- YOUR TASK: Restate word for word the lines of the records below, starting at the line that contains "0 → Rejects i s .invalidArgument s.arg1" and ending at the line that contains "(i ∈ [Instr.writeFlash, .writeFlashWhole]", with both of those lines included and nothing else.

Collected data entries
::::::

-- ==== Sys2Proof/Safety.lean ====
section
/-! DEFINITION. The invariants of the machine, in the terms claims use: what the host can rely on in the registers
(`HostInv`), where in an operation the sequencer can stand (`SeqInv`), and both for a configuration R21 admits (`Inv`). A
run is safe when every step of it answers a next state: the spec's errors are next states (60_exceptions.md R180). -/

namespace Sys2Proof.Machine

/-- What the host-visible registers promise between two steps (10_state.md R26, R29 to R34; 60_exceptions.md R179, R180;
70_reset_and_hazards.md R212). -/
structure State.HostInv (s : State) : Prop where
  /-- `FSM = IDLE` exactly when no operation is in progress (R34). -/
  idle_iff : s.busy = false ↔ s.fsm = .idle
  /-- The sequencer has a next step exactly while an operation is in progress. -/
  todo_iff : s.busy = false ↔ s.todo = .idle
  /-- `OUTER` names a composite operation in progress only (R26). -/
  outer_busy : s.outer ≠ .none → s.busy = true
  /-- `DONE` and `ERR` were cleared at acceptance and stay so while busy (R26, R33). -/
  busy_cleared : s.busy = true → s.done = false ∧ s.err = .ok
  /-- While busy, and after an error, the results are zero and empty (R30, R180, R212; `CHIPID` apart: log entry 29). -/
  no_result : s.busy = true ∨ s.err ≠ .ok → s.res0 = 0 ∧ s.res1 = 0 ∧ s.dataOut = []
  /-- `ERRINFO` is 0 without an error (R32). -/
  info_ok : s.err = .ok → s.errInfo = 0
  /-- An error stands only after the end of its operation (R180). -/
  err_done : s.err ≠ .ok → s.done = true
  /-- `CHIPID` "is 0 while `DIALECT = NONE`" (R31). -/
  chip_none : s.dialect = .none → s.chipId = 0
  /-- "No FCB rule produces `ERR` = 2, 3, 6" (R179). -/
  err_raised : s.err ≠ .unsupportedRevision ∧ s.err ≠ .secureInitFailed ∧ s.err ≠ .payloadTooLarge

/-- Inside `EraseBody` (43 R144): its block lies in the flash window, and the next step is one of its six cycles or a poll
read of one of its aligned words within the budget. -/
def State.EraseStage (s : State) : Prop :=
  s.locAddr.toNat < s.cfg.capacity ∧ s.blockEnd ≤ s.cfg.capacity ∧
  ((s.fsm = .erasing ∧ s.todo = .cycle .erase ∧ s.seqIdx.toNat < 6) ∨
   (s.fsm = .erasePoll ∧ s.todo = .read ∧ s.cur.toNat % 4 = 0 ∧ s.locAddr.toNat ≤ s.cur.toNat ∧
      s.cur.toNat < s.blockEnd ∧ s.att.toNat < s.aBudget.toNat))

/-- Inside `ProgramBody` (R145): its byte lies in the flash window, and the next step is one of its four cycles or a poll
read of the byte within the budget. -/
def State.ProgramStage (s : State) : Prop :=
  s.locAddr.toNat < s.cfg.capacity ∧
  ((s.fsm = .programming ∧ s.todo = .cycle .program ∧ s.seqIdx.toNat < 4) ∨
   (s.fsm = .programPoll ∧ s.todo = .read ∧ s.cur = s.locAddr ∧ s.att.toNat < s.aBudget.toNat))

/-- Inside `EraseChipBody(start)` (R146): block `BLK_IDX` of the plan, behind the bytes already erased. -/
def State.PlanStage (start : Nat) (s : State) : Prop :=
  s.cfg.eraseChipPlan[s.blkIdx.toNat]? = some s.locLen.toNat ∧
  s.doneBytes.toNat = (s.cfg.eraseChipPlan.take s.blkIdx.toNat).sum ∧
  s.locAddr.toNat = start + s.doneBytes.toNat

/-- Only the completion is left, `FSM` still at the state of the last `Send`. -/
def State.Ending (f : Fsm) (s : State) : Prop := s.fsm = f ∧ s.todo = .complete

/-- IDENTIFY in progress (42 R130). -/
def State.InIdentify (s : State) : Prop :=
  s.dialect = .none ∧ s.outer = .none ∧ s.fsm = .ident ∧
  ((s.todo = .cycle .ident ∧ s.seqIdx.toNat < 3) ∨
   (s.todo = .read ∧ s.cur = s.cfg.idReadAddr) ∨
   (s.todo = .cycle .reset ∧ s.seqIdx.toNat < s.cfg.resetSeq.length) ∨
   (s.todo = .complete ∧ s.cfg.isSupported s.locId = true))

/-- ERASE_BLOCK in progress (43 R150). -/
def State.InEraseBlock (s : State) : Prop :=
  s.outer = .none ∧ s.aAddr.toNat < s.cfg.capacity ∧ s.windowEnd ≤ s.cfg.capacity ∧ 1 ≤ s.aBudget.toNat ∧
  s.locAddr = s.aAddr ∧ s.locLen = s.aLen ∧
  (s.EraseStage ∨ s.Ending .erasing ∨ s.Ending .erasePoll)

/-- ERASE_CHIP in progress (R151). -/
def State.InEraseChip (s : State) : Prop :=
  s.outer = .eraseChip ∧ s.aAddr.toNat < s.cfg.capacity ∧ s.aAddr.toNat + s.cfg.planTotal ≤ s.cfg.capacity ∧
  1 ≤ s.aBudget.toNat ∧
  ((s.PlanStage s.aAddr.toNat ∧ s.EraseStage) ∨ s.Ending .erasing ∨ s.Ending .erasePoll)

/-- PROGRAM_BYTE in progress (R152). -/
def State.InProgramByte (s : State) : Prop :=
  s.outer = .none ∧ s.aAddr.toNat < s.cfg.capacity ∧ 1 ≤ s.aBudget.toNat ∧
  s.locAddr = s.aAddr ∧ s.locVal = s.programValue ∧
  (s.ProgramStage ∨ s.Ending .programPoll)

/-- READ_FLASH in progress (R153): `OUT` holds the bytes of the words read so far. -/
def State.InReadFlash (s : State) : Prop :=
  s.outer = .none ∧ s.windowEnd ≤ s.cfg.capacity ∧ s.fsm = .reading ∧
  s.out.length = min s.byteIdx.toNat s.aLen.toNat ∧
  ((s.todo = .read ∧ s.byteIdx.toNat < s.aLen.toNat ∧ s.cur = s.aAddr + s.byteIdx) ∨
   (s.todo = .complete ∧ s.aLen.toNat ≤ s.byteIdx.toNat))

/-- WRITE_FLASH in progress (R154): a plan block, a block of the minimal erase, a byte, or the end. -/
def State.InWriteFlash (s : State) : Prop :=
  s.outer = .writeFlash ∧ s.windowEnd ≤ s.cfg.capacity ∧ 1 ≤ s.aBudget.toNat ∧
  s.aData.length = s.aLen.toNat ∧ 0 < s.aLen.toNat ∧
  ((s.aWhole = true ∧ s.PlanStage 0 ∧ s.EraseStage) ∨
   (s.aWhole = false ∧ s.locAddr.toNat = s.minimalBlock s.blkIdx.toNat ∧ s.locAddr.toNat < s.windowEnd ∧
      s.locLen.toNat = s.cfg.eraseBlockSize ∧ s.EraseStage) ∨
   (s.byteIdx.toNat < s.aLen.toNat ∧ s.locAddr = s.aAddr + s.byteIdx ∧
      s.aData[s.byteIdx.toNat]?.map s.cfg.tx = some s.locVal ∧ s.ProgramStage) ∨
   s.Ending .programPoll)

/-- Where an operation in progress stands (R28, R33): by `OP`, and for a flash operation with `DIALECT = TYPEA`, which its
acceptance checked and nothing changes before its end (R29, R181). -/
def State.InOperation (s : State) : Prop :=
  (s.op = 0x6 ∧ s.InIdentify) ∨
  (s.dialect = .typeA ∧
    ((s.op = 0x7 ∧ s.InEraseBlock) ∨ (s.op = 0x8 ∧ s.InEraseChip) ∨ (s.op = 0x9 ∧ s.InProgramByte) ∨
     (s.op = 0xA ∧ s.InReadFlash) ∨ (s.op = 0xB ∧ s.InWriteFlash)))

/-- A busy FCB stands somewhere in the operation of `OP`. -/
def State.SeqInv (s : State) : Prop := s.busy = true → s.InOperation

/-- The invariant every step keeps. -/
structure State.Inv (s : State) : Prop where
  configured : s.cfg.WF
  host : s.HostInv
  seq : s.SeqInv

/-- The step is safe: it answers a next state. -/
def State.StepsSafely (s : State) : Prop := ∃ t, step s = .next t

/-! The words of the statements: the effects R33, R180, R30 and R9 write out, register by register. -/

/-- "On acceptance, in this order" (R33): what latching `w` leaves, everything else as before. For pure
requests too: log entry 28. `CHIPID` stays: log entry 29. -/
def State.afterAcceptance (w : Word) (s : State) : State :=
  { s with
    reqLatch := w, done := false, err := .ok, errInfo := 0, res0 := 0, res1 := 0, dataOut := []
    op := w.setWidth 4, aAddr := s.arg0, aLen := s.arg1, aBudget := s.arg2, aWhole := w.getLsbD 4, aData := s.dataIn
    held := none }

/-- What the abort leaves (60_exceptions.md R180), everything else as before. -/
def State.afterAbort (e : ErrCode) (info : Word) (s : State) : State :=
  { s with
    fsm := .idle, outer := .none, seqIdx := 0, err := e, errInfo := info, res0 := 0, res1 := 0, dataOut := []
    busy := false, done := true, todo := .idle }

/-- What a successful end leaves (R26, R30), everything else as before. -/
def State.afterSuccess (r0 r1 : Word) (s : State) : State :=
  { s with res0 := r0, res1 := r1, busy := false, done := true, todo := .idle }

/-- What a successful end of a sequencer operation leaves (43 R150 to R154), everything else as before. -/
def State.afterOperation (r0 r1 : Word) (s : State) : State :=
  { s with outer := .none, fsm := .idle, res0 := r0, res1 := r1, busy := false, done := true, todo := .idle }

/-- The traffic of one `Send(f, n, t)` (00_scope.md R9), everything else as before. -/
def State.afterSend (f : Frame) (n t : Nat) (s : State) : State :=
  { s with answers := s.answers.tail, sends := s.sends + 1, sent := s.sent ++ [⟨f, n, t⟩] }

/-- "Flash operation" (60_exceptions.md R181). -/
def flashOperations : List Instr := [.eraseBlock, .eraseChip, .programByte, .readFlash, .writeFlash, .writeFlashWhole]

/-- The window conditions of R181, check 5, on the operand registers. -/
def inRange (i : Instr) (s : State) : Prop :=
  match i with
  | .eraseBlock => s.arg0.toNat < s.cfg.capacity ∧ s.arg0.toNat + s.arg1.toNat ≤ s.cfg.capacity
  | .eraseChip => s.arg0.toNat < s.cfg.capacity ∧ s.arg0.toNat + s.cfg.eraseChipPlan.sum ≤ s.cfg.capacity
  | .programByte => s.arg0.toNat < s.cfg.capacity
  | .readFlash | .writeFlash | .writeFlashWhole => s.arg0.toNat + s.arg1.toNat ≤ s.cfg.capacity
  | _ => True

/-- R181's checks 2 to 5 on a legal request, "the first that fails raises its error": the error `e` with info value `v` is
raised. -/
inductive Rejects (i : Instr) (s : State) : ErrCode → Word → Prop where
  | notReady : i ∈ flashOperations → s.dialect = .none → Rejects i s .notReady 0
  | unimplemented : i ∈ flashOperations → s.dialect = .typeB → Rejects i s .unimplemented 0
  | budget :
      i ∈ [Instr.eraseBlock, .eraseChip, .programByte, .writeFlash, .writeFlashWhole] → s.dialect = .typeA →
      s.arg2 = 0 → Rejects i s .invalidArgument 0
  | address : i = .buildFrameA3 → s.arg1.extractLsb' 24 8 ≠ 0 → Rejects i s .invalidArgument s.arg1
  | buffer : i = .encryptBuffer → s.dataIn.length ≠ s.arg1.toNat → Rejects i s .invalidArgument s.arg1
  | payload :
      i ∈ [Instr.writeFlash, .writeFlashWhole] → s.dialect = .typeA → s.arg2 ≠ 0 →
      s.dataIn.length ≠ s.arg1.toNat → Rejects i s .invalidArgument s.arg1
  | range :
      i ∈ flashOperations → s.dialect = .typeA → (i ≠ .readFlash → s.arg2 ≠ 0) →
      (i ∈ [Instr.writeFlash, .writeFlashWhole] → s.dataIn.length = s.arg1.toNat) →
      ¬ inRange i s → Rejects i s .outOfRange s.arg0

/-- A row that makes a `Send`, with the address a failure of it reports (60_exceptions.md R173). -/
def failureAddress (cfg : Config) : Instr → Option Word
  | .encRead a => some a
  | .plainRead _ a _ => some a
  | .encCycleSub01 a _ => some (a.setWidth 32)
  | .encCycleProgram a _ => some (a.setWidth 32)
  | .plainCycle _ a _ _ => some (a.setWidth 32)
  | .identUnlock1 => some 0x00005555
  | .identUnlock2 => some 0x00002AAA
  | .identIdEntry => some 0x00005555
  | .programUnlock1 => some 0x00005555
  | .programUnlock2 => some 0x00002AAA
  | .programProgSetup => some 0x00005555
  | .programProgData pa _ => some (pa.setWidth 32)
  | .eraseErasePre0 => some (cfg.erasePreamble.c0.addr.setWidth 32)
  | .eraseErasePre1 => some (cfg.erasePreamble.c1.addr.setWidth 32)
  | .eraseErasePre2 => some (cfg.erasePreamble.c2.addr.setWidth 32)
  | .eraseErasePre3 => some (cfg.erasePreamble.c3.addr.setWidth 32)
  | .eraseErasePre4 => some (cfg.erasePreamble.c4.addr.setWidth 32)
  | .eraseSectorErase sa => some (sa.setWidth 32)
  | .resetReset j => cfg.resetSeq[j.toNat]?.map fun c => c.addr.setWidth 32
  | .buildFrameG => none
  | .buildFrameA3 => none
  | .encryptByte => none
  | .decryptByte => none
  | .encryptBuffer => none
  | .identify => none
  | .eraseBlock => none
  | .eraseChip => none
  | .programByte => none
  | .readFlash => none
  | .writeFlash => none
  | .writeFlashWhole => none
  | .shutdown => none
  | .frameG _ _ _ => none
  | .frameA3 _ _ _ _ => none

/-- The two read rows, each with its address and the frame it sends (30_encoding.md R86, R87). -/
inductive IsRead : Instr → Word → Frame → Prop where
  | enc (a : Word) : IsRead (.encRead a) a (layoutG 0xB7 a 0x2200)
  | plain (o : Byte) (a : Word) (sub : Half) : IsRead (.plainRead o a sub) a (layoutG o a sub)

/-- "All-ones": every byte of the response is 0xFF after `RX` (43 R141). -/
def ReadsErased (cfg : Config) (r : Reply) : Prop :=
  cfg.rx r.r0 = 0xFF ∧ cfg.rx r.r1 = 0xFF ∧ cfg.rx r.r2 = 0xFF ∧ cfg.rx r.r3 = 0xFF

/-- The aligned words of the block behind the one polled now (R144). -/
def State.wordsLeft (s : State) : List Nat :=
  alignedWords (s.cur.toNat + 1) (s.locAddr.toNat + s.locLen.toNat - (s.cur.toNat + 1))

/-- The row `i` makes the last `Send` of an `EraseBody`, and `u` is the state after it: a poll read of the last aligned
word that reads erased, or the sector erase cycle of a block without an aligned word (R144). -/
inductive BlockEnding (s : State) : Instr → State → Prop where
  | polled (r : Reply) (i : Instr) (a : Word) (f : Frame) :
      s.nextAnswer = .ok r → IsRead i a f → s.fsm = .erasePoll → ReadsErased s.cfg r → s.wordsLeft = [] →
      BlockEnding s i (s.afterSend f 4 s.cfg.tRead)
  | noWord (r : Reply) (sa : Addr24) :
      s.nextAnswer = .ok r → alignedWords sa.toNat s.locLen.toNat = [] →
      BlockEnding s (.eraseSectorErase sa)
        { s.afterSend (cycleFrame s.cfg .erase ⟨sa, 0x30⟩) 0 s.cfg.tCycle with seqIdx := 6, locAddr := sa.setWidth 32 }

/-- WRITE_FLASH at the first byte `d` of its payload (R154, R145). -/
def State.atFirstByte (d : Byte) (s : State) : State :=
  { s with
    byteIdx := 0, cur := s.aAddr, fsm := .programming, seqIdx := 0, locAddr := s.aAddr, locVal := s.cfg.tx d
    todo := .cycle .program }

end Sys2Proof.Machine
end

::::::

- RESULT OF THE TASK:
  | address : i = .buildFrameA3 → s.arg1.extractLsb' 24 8 ≠ 0 → Rejects i s .invalidArgument s.arg1
  | buffer : i = .encryptBuffer → s.dataIn.length ≠ s.arg1.toNat → Rejects i s .invalidArgument s.arg1
  | payload :
      i ∈ [Instr.writeFlash, .writeFlashWhole] → s.dialect = .typeA → s.arg2 ≠ 0 →
      s.dataIn.length ≠ s.arg1.toNat → Rejects i s .invalidArgument s.arg1
  | range :
      i ∈ flashOperations → s.dialect = .typeA → (i ≠ .readFlash → s.arg2 ≠ 0) →
      (i ∈ [Instr.writeFlash, .writeFlashWhole] → s.dataIn.length = s.arg1.toNat) →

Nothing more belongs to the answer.